Category Archives: rants

Challenging the Data Foundation ROI Paradigm

Creactives SpA recently published a great article Challenging the ROI Paradigm: Is Calculating ROI on Data Foundation a Valid Measure, which was made even greater by the fact that they are technically a Data Foundation company!

In a nutshell, Creactives is claiming that trying to calculate direct ROI on investments in data quality itself as a standalone business case is absurd. And they are totally right. As they say, the ROI should be calculated based on the total investment in data foundation and the analytics it powers.

The explanation they give cuts straight to the point.

It is as if we demand an ROI from the construction of an industrial shed that ensures the protection of business production but is obviously not directly income-generating. ROI should be calculated based on the total investment, that is, the production machines and the shed.

In other words, there’s no ROI on Clean Data or on Analytics on their own.

And they are entirely correct — and this is true whether you are providing a data foundation for spend analysis, supplier discovery and management, or compliance. If you are not actually doing something with that data that benefits from better data and better foundations, then the ROI of the data foundation is ZERO.

Creactives is helping to bringing to light three fallacies that the doctor sees all the time in this space. (This is very brave of them considering that they are the first data foundation company to admit that their value is zero unless embedded in a process that will require other solutions.)

Fallacy #1. A data cleansing/enrichment solution on its own delivers ROI.

Fallacy #2. You need totally cleansed data before you can deploy a solution.

Fallacy #3. Conversely, you can get ROI from an analytics solution on whatever data you have.

And all of these are, as stated, false!

ROI is generated from analytics on cleansed and enriched data. And that holds true regardless of the type of analytics being performed (spend, process, compliance, risk, discovery, etc.).

And that’s okay, because is a situation where the ROI from both is often exponential, and considerably more than the sum of its parts. Especially since analytics on bad data sometimes delivers a negative return! What the analytics companies don’t tell you is that the quality of the result is fully dependent on the quality, and completeness, of the input. Garbage in, garbage out. (Unless, of course, you are using AI, in which case, especially if Gen-AI is any part of that equation, it’s garbage in, hazardous waste out.)

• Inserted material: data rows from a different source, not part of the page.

-- ==== Sys2Proof/Machine/Place.lean ====
section
/-! DEFINITION. Placements, quotas, and when an extent may be freed (R17, R19, R54, R56, R282, R293). -/

namespace Sys2Proof.Machine

/-- Order 1 of Table 01-4 for a placement: its tier or a member is absent. -/
def State.placeAbsent (s : State) (pl : Placement) : Bool :=
  (pl.tier == 1 && s.variant.dcs == 0) || (pl.tier < 2 && (s.members pl).any (fun u => !s.unitPresent u))
/-- Order 2 of Table 01-4 for a placement: tier reserved, masks empty or set for the other tier. -/
def Placement.bad (pl : Placement) : Bool :=
  2 ≤ pl.tier || (pl.tier == 0 && (pl.stkMask == 0 || pl.qtrMask == 0 || pl.dcMask != 0))
  || (pl.tier == 1 && (pl.dcMask == 0 || pl.stkMask != 0 || pl.qtrMask != 0))
/-- Whether partition `p` owns a slot of a group's active table. -/
def State.ownsSlot (s : State) (p g : Nat) : Bool := (s.group g).active.any (fun e => e.2 == 64 + p)
/-- R293: a strict partition owns no slot in the group of some member. -/
def State.strictBad (s : State) (p : Nat) (pl : Placement) : Bool :=
  s.strict p && (s.members pl).any (fun u => !s.ownsSlot p (unitGroup u))
/-- Whether an extent of `size` units fits the partition's quota for its tier (R282): its whole shares count. -/
def State.extentFits (s : State) (p : Nat) (pl : Placement) (size : Nat) : Bool :=
  let m := (s.members pl).length
  let n := m * cdiv size m
  if pl.tier = 0 then s.hotFits p (65536 * n)
  else (s.part? p).any (fun q => s.capUse p + n ≤ q.capQuota)
/-- Whether a publication names a region as target or staging. -/
def State.inPub (s : State) (rid : Nat) : Bool := s.pubs.any (fun p => p.target == rid || p.staging == rid)

/-- Whether a run or a fabric request that has resolved an extent is still under way; a held write resolves afresh when it
is released (R429, R432). -/
def State.extentUsed (s : State) (e : Nat) : Bool :=
  e != 0 && (s.queues.any (fun q => q.2.runs.any (fun r => r.extent == e))
  || s.descs.any (fun d => d.runs.any (fun r => r.extent == e))
  || s.coh.txns.any (fun t => t.req.ext == e) || s.coh.waiting.any (fun r => r.ext == e)
  || s.coh.joins.any (fun j => (j.2.kind == 1 || j.2.kind == 2) && j.2.ext == e)
  || s.fw.serves.any (fun v => v.2.live && v.2.extent == e))
/-- Frees the old extents of ended migrations to which nothing refers any more; an older extent that moved to one of them is
served by what that one moved to (R56). -/
def State.sweepExts (s : State) : State :=
  s.extents.foldl (fun s e =>
    if e.2.movedTo != 0 && !s.extentUsed e.1 then
      (({ s with extents := s.extents.map (fun x =>
          if x.2.movedTo = e.1 then (x.1, { x.2 with movedTo := e.2.movedTo }) else x) } : State)).freeExtent e.1 0
    else s) s

/-- Whether some member of a region is absent or frozen, has an absent stack id or holds a fenced bank of it (R22, R274). -/
def State.regionBad (s : State) (r : Region) : Bool :=
  (s.members r.pl).any (fun u =>
    let m := s.unit u
    m.absent || m.frozen.isSome || !m.absentIds.isEmpty
    || ((s.extents.at? r.extent).map (·.chunks)).any (fun cs =>
        cs.any (fun c => s.unitOf (c * 65536) == some u && s.chunkFenced u c)))
/-- The placement that a MIGRATE descriptor asks for (Table 04-5). -/
def Desc.placement (d : Desc) : Placement :=
  { tier := d.f 351 350
    stkMask := d.f 349 338
    qtrMask := d.f 337 334
    dcMask := d.f 333 318
    grain := d.f 317 316
    xorHash := d.f 315 315 == 1 }
/-- The region that a MIGRATE descriptor names. -/
def Desc.migRegion (d : Desc) : Nat := d.dst.addr / 2 ^ 44

end Sys2Proof.Machine
end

So compute the return on both. (And it’s easy to partition the ROI by investment. If the data foundation is 60% of the investment, it is responsible for 60% of the return, and the ROI is simply 0.6 Return/Investment.)

Then, find additional analytics-based applications that you can run on the clean data, increase the ROI exponentially (while decreasing the cost of the data foundation in the overall equation), and watch the value of the total solution package soar!

Bring Back the Interns!

Even the offshore interns!

And since, like Meat Loaf,

I know that I will never be politically correct
And I don’t give a damn about my lack of etiquette

I’m going to come out and say I long for the days when AI meant “Another Indian”. (In the 2000s, the politically incorrect joke when a vendor said they had AI, especially in spend classification, was that the AI stood for “Another Indian” in the backroom manually doing all of the classifications the “AI” didn’t do and redoing all the classifications the “AI” got wrong over the weekend when the vendor, who took your spend database on Friday, promised to have it by Monday).

The solution providers of that time may have been selling you a healthy dose of silicon snake oil, but at least the spend cube they provided was mostly right and reasonably consistent (compared to one produced with Gen-AI). (The interns may not have known the first thing about your business and classified brake shoes under apparel, but they did it consistently, and it was a relatively easy fix to remap everything on the next nightly refresh.)

At the end of the day the doctor would rather one competent real intern than an army of bots where you don’t know which will produce a right answer, which will produce a wrong answer, and which will produce an answer so dangerous that, if executed and acted on, could financially bankrupt or effectively destroy the company with the brand damage it would cause.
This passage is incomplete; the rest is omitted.